BEGIN Information

theorem State.startHash_accepted (hs : s.state ∈ [.idle, .done])
    (he : ¬(s.msgLen = 0 ∧ s.cfg.emptyPolicy = .legacy)) :
    s.startHash v = { s with
      var := v, errCmd := false, errBusy := false, t := 0, blk := 0, nb := 0
      noDigest := false, state := .pad, stale := [], msgReads := [] } := by
  rcases s.startHash_cases v with ⟨h, -⟩ | ⟨-, -, hl, hp, -⟩ | ⟨-, -, -, hc⟩
  · exact absurd h (not_busy_and_not_fault hs)
  · exact absurd ⟨hl, hp⟩ he
  · exact hc

end

/-- Settles O16: both instructions run `startHash` of their variant, which has three outcomes. -/
theorem hashStartsOrIsRejected : Obligations.HashStartsOrIsRejected := by
  refine ⟨rfl, rfl, fun s i v hi => ?_⟩
  have hexec : exec i s = .next (s.startHash v) := by
    rcases hi with ⟨rfl, rfl⟩ | ⟨rfl, rfl⟩ <;> rfl
  refine ⟨fun hs => ?_, fun hs he => ?_, fun hs he => ?_⟩
  · rw [hexec, State.startHash_rejected v hs, State.signalErrBusy]
  · rw [hexec, State.startHash_legacyEmpty v hs he]
  · rw [hexec, State.startHash_accepted v hs he]

/-- Settles O17: ABORT's arm is `abortHash` in every STATE. -/
theorem abortReturnsToIdle : Obligations.AbortReturnsToIdle := ⟨rfl, exec_abort⟩

/-- Settles O18: an illegal word stands in no other row. -/
theorem illegalCommandSetsErrCmd : Obligations.IllegalCommandSetsErrCmd := fun s c hl =>
  ⟨decodeCommand_of_not_legal hl, exec_illegal c s⟩

/-- Settles O19: by the three quiescent states. -/
theorem quiescentEngineStays : Obligations.QuiescentEngineStays := by
  refine fun s => ⟨exec_noStepIdle s, exec_noStepDone s, exec_noStepFault s, fun hs => ?_⟩
  simp only [List.mem_cons, List.not_mem_nil, or_false] at hs
  rcases hs with hs | hs | hs
  · rw [engineStep_idle hs, exec_noStepIdle]
  · rw [engineStep_done hs, exec_noStepDone]
  · rw [engineStep_fault hs, exec_noStepFault]


/-! ### PAD (R200) -/

/-- Settles O20: the check is one of a multiple, so `padWith` always goes on to LOAD. -/
theorem padStepEffect : Obligations.PadStepEffect := by
  refine ⟨rfl, fun v nb => ?multiple, fun s nb => ?body, fun s => ⟨_, exec_stepPad s, ?blocks, fun k => ?iv, rfl, rfl⟩⟩
  case multiple => simpa [blockAligned] using blockAligned_eq_true v nb
  case body => simp only [padWith, blockAligned, beq_iff_eq, State.enterFault, ne_eq, ite_not]
  case blocks => exact Nat.mod_eq_of_lt (numBlocks_lt s.var (len_lt s))
  case iv => simp

/-! ### LOAD (R63, R201) -/

/-- n bytes, read big-endian, are a number below 256^n. -/
theorem sum_bigEndian_lt (d : Nat → Byte) (n : Nat) :
    ((List.range n).map fun b => (d b).toNat * 256 ^ (n - 1 - b)).sum < 256 ^ n := by
  induction n with
  | zero => simp
  | succ n ih =>
    have hshift : ∀ b ∈ List.range n, (d b).toNat * 256 ^ (n + 1 - 1 - b) = (d b).toNat * 256 ^ (n - 1 - b) * 256 := by
      intro b hb
      have hb := List.mem_range.mp hb
      rw [show n + 1 - 1 - b = n - 1 - b + 1 by omega, Nat.pow_succ, Nat.mul_assoc]
    rw [List.range_succ, List.map_append, List.sum_append, List.map_congr_left hshift, List.sum_map_mul_right]
    have hd := (d n).isLt
    simp only [List.map_cons, List.map_nil, List.sum_cons, List.sum_nil, Nat.add_sub_cancel, Nat.sub_self, Nat.pow_zero,
      Nat.pow_succ]
    omega

/-- Wrapping sums of words are sums of numbers modulo 2^W (R103). -/
theorem toNat_foldl_add {w : Nat} (f : Nat → BitVec w) (l : List Nat) (x : BitVec w) :
    (l.foldl (fun acc b => acc + f b) x).toNat = (x.toNat + (l.map fun b => (f b).toNat).sum) % 2 ^ w := by
  induction l generalizing x with
  | nil => simp [Nat.mod_eq_of_lt x.isLt]
  | cons b l ih => simp [ih, BitVec.toNat_add, Nat.add_assoc]

/-- A byte shifted to its place in a word keeps its value (R63). -/
theorem toNat_byte_shiftLeft (v : Variant) (x : Byte) {i : Nat} (hi : i < wordBytes v) :
    (x.setWidth (width v) <<< (8 * i)).toNat = x.toNat * 256 ^ i := by
  have hx := x.isLt
  have h8 : 2 ^ (8 * i) = 256 ^ i := Nat.pow_mul 2 8 i
  have hfits : x.toNat * 256 ^ i < 2 ^ width v := by
    rw [width_eq_mul_wordBytes, Nat.pow_mul]
    calc x.toNat * 256 ^ i < 256 * 256 ^ i := Nat.mul_lt_mul_of_pos_right hx (by positivity)
      _ = 256 ^ (i + 1) := by rw [Nat.pow_succ, Nat.mul_comm]
      _ ≤ 256 ^ wordBytes v := Nat.pow_le_pow_right (by decide) hi
  have hw : x.toNat < 2 ^ width v := by cases v <;> simp [width] <;> omega
  rw [BitVec.toNat_shiftLeft, BitVec.toNat_setWidth, Nat.mod_eq_of_lt hw, Nat.shiftLeft_eq, h8, Nat.mod_eq_of_lt hfits]
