-- ==== Sys2Proof/Machine/RegTable.lean ====
section
/-! DEFINITION. The control-space registers, from the register tables of spec/ (R32 to R37, R100, R101, R119, R120,
R146, R147, R191, R192, R226, R227, R309, R310, R337, R338, R358, R359, R401, R402, R423, R424, R444, R445, R479, R480,
R524, R525, R543, R544, R563, R564 and the PAD and TMR tables): where each register is (R31), which fields it has, and
each field's type (R10) and reset value. -/

namespace Sys2Proof.Machine

/-- The field types of R10; `RSVD` bits belong to no field. -/
inductive FieldType where
  | ro | rw | wo | w1c | w1s
  deriving DecidableEq, Repr

/-- A field of a register row: lowest bit, width, type, reset value (R10). -/
structure FieldSpec where
  lo : Nat
  width : Nat
  type : FieldType
  reset : Nat
  deriving DecidableEq, Repr

/-- One row of a register table: the offset of the first register from 0x04_0000_0000, the stride and count of the
blocks that repeat it, the stride and count of its own index, and its fields (R31). -/
structure RegRow where
  base : Nat
  blockStride : Nat
  blocks : Nat
  stride : Nat
  count : Nat
  fields : List FieldSpec
  deriving DecidableEq, Repr

/-- A named field: control-space offset of its register, lowest bit, width. -/
structure Fld where
  off : Nat
  lo : Nat
  width : Nat
  deriving DecidableEq, Repr

/-- `ARC_MODE` (R33): operating mode, health level, mode requests. -/
abbrev rARC_MODE : Nat := 0x0
abbrev fARC_MODE_CUR : Fld := ⟨rARC_MODE, 0, 4⟩
abbrev fARC_MODE_PREV : Fld := ⟨rARC_MODE, 4, 4⟩
abbrev fARC_MODE_HEALTH : Fld := ⟨rARC_MODE, 8, 4⟩
abbrev fARC_MODE_CAUSE : Fld := ⟨rARC_MODE, 16, 8⟩
abbrev fARC_MODE_REQ : Fld := ⟨rARC_MODE, 24, 4⟩
abbrev fARC_MODE_GO : Fld := ⟨rARC_MODE, 28, 1⟩
abbrev fARC_MODE_REFUSED : Fld := ⟨rARC_MODE, 29, 1⟩
abbrev fARC_MODE_CHANGED : Fld := ⟨rARC_MODE, 30, 1⟩
abbrev fARC_MODE_CHANGES : Fld := ⟨rARC_MODE, 32, 32⟩

/-- `ARC_ID` (R34): die identity, 128 bits, read as two 64-bit words at 0x010 and 0x018. -/
abbrev rARC_ID : Nat := 0x10
abbrev fARC_ID_LOT : Fld := ⟨rARC_ID, 0, 64⟩

/-- `ARC_ID1` (R34): die identity, high word. -/
abbrev rARC_ID1 : Nat := 0x18
abbrev fARC_ID1_WAFER : Fld := ⟨rARC_ID1, 0, 5⟩
abbrev fARC_ID1_DIE_X : Fld := ⟨rARC_ID1, 8, 8⟩
abbrev fARC_ID1_DIE_Y : Fld := ⟨rARC_ID1, 16, 8⟩
abbrev fARC_ID1_STEP : Fld := ⟨rARC_ID1, 24, 8⟩
abbrev fARC_ID1_FMV : Fld := ⟨rARC_ID1, 32, 8⟩

/-- `ARC_OPT` (R35): option fuses. -/
abbrev rARC_OPT : Nat := 0x20
abbrev fARC_OPT_PART : Fld := ⟨rARC_OPT, 0, 8⟩
abbrev fARC_OPT_CHANNELS : Fld := ⟨rARC_OPT, 8, 6⟩
abbrev fARC_OPT_CORES : Fld := ⟨rARC_OPT, 16, 4⟩
abbrev fARC_OPT_FREELIST : Fld := ⟨rARC_OPT, 20, 1⟩
abbrev fARC_OPT_JTAG_OFF : Fld := ⟨rARC_OPT, 21, 1⟩

/-- `ARC_CHMAP` (R36): fused flash channels. -/
abbrev rARC_CHMAP : Nat := 0x28
abbrev fARC_CHMAP_EN : Fld := ⟨rARC_CHMAP, 0, 32⟩

/-- `ARC_COREMAP` (R36): fused and fenced Facet cores. -/
abbrev rARC_COREMAP : Nat := 0x30
abbrev fARC_COREMAP_EN : Fld := ⟨rARC_COREMAP, 0, 54⟩

/-- `ARC_PQMAP` (R36): fused Prong sequencers. -/
abbrev rARC_PQMAP : Nat := 0x38
abbrev fARC_PQMAP_EN : Fld := ⟨rARC_PQMAP, 0, 34⟩

/-- `ARC_PACE` (R37): speed monitor. -/
abbrev rARC_PACE : Nat := 0x40
abbrev fARC_PACE_RATE : Fld := ⟨rARC_PACE, 0, 16⟩
abbrev fARC_PACE_VALID : Fld := ⟨rARC_PACE, 16, 1⟩

/-- `ARC_PQFENCE` (R36): fenced Prong sequencers. -/
abbrev rARC_PQFENCE : Nat := 0x48
abbrev fARC_PQFENCE_FENCED : Fld := ⟨rARC_PQFENCE, 0, 34⟩

/-- `FCT_FENCE` (R101): fenced cores. -/
abbrev rFCT_FENCE : Nat := 0x10000
abbrev fFCT_FENCE_FENCED : Fld := ⟨rFCT_FENCE, 0, 54⟩

/-- `FCT_SPARE` (R101): spare of each cluster. -/
abbrev rFCT_SPARE : Nat := 0x10008
abbrev fFCT_SPARE_CORE0 : Fld := ⟨rFCT_SPARE, 0, 6⟩
abbrev fFCT_SPARE_CORE1 : Fld := ⟨rFCT_SPARE, 8, 6⟩
abbrev fFCT_SPARE_CORE2 : Fld := ⟨rFCT_SPARE, 16, 6⟩
abbrev fFCT_SPARE_CORE3 : Fld := ⟨rFCT_SPARE, 24, 6⟩
abbrev fFCT_SPARE_CORE4 : Fld := ⟨rFCT_SPARE, 32, 6⟩
abbrev fFCT_SPARE_CORE5 : Fld := ⟨rFCT_SPARE, 40, 6⟩
abbrev fFCT_SPARE_AVAIL0 : Fld := ⟨rFCT_SPARE, 7, 1⟩
abbrev fFCT_SPARE_AVAIL1 : Fld := ⟨rFCT_SPARE, 15, 1⟩
abbrev fFCT_SPARE_AVAIL2 : Fld := ⟨rFCT_SPARE, 23, 1⟩
abbrev fFCT_SPARE_AVAIL3 : Fld := ⟨rFCT_SPARE, 31, 1⟩
abbrev fFCT_SPARE_AVAIL4 : Fld := ⟨rFCT_SPARE, 39, 1⟩
abbrev fFCT_SPARE_AVAIL5 : Fld := ⟨rFCT_SPARE, 47, 1⟩

/-- `FCT_CKBASE` (R101): checkpoint area. -/
abbrev rFCT_CKBASE : Nat := 0x10010
abbrev fFCT_CKBASE_BASE : Fld := ⟨rFCT_CKBASE, 12, 10⟩

/-- `FCT_SENDLIM` (R101): send back-pressure limit. -/
abbrev rFCT_SENDLIM : Nat := 0x10018
abbrev fFCT_SENDLIM_LIMIT : Fld := ⟨rFCT_SENDLIM, 0, 20⟩

/-- `FCT_TXLIM` (R101): transaction time limit. -/
abbrev rFCT_TXLIM : Nat := 0x10020
abbrev fFCT_TXLIM_LIMIT : Fld := ⟨rFCT_TXLIM, 0, 8⟩

/-- `FCT_TAKE` (R101): takeover record. -/
abbrev rFCT_TAKE : Nat := 0x10028
abbrev fFCT_TAKE_COUNT : Fld := ⟨rFCT_TAKE, 0, 16⟩
abbrev fFCT_TAKE_FAILED : Fld := ⟨rFCT_TAKE, 16, 6⟩
abbrev fFCT_TAKE_SPARE : Fld := ⟨rFCT_TAKE, 24, 6⟩

/-- `FCT_CHERR` (R101): receive-side Chain faults. -/
abbrev rFCT_CHERR : Nat := 0x10030
abbrev fFCT_CHERR_CHK : Fld := ⟨rFCT_CHERR, 0, 16⟩
abbrev fFCT_CHERR_SEQ : Fld := ⟨rFCT_CHERR, 16, 16⟩
abbrev fFCT_CHERR_SRC : Fld := ⟨rFCT_CHERR, 32, 7⟩

/-- `FCT_HKEY` (R101): key slot k, for k = 1 to 3; low word, then high word at + 0x8. -/
abbrev rFCT_HKEY (i : Nat) : Nat := 0x10040 + i * 0x8
abbrev fFCT_HKEY_KEY (i : Nat) : Fld := ⟨(rFCT_HKEY i), 0, 64⟩

/-- `FCT_MBX` (R101): mailbox depths of core n. -/
abbrev rFCT_MBX (i : Nat) : Nat := 0x10100 + i * 0x10
abbrev fFCT_MBX_DEPTH0 (i : Nat) : Fld := ⟨(rFCT_MBX i), 0, 4⟩
abbrev fFCT_MBX_DEPTH1 (i : Nat) : Fld := ⟨(rFCT_MBX i), 4, 4⟩
abbrev fFCT_MBX_DEPTH2 (i : Nat) : Fld := ⟨(rFCT_MBX i), 8, 4⟩
abbrev fFCT_MBX_DEPTH3 (i : Nat) : Fld := ⟨(rFCT_MBX i), 12, 4⟩
abbrev fFCT_MBX_DEPTH4 (i : Nat) : Fld := ⟨(rFCT_MBX i), 16, 4⟩
abbrev fFCT_MBX_DEPTH5 (i : Nat) : Fld := ⟨(rFCT_MBX i), 20, 4⟩
abbrev fFCT_MBX_DEPTH6 (i : Nat) : Fld := ⟨(rFCT_MBX i), 24, 4⟩
abbrev fFCT_MBX_DEPTH7 (i : Nat) : Fld := ⟨(rFCT_MBX i), 28, 4⟩
abbrev fFCT_MBX_DEPTH8 (i : Nat) : Fld := ⟨(rFCT_MBX i), 32, 4⟩
abbrev fFCT_MBX_DEPTH9 (i : Nat) : Fld := ⟨(rFCT_MBX i), 36, 4⟩
abbrev fFCT_MBX_DEPTH10 (i : Nat) : Fld := ⟨(rFCT_MBX i), 40, 4⟩
abbrev fFCT_MBX_DEPTH11 (i : Nat) : Fld := ⟨(rFCT_MBX i), 44, 4⟩
abbrev fFCT_MBX_DEPTH12 (i : Nat) : Fld := ⟨(rFCT_MBX i), 48, 4⟩
abbrev fFCT_MBX_DEPTH13 (i : Nat) : Fld := ⟨(rFCT_MBX i), 52, 4⟩
abbrev fFCT_MBX_DEPTH14 (i : Nat) : Fld := ⟨(rFCT_MBX i), 56, 4⟩
abbrev fFCT_MBX_DEPTH15 (i : Nat) : Fld := ⟨(rFCT_MBX i), 60, 4⟩

/-- `FCT_TXS` (R101): transaction statistics of core n. -/
abbrev rFCT_TXS (i : Nat) : Nat := 0x10108 + i * 0x10
abbrev fFCT_TXS_COMMITS (i : Nat) : Fld := ⟨(rFCT_TXS i), 0, 32⟩
abbrev fFCT_TXS_ABORTS (i : Nat) : Fld := ⟨(rFCT_TXS i), 32, 16⟩
abbrev fFCT_TXS_LAST (i : Nat) : Fld := ⟨(rFCT_TXS i), 48, 8⟩

/-- `CLP_BRK0` (R120): broken clasps 0–63. -/
abbrev rCLP_BRK0 : Nat := 0x20000
abbrev fCLP_BRK0_BROKEN : Fld := ⟨rCLP_BRK0, 0, 64⟩

/-- `CLP_BRK1` (R120): broken clasps 64–75. -/
abbrev rCLP_BRK1 : Nat := 0x20008
abbrev fCLP_BRK1_BROKEN : Fld := ⟨rCLP_BRK1, 0, 12⟩

/-- `CLP_NOTE` (R120): break notice destination. -/
abbrev rCLP_NOTE : Nat := 0x20010
abbrev fCLP_NOTE_DST : Fld := ⟨rCLP_NOTE, 0, 7⟩
abbrev fCLP_NOTE_MBX : Fld := ⟨rCLP_NOTE, 8, 4⟩
abbrev fCLP_NOTE_EN : Fld := ⟨rCLP_NOTE, 12, 1⟩

/-- `CLP_STAT` (R120): state of clasp c. -/
abbrev rCLP_STAT (i : Nat) : Nat := 0x20100 + i * 0x20
abbrev fCLP_STAT_STATE (i : Nat) : Fld := ⟨(rCLP_STAT i), 0, 2⟩
abbrev fCLP_STAT_CAUSE (i : Nat) : Fld := ⟨(rCLP_STAT i), 4, 4⟩
abbrev fCLP_STAT_HELD (i : Nat) : Fld := ⟨(rCLP_STAT i), 8, 1⟩
abbrev fCLP_STAT_EPOCH (i : Nat) : Fld := ⟨(rCLP_STAT i), 16, 16⟩
abbrev fCLP_STAT_LCV (i : Nat) : Fld := ⟨(rCLP_STAT i), 32, 8⟩

/-- `CLP_CTL` (R120): control of clasp c. -/
abbrev rCLP_CTL (i : Nat) : Nat := 0x20108 + i * 0x20
abbrev fCLP_CTL_AUTO (i : Nat) : Fld := ⟨(rCLP_CTL i), 0, 1⟩
abbrev fCLP_CTL_CLOSE (i : Nat) : Fld := ⟨(rCLP_CTL i), 1, 1⟩
abbrev fCLP_CTL_OPEN (i : Nat) : Fld := ⟨(rCLP_CTL i), 2, 1⟩
abbrev fCLP_CTL_HOLD (i : Nat) : Fld := ⟨(rCLP_CTL i), 3, 1⟩

/-- `CLP_CNT` (R120): counts of clasp c. -/
abbrev rCLP_CNT (i : Nat) : Nat := 0x20110 + i * 0x20
abbrev fCLP_CNT_BREAKS (i : Nat) : Fld := ⟨(rCLP_CNT i), 0, 16⟩
abbrev fCLP_CNT_LOST (i : Nat) : Fld := ⟨(rCLP_CNT i), 16, 16⟩
abbrev fCLP_CNT_RETAKE (i : Nat) : Fld := ⟨(rCLP_CNT i), 32, 16⟩

/-- `CLP_EVM` (R120): merged bits of clasp c. -/
abbrev rCLP_EVM (i : Nat) : Nat := 0x20118 + i * 0x20
abbrev fCLP_EVM_MERGED (i : Nat) : Fld := ⟨(rCLP_EVM i), 0, 32⟩

/-- `HQE_LINK` (R147): link state. -/
abbrev rHQE_LINK : Nat := 0x30000
abbrev fHQE_LINK_RATE : Fld := ⟨rHQE_LINK, 0, 3⟩
abbrev fHQE_LINK_WIDTH : Fld := ⟨rHQE_LINK, 3, 5⟩
abbrev fHQE_LINK_FLIT : Fld := ⟨rHQE_LINK, 8, 1⟩
abbrev fHQE_LINK_L0PW : Fld := ⟨rHQE_LINK, 9, 5⟩
abbrev fHQE_LINK_LTSSM : Fld := ⟨rHQE_LINK, 14, 6⟩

END Information

▶ [Exercise goal]: Gather from the records above every line containing the string "absurd".

▶ [Exercise result]:
  · exact absurd h (not_busy_and_not_fault hs)
  · exact absurd ⟨hl, hp⟩ he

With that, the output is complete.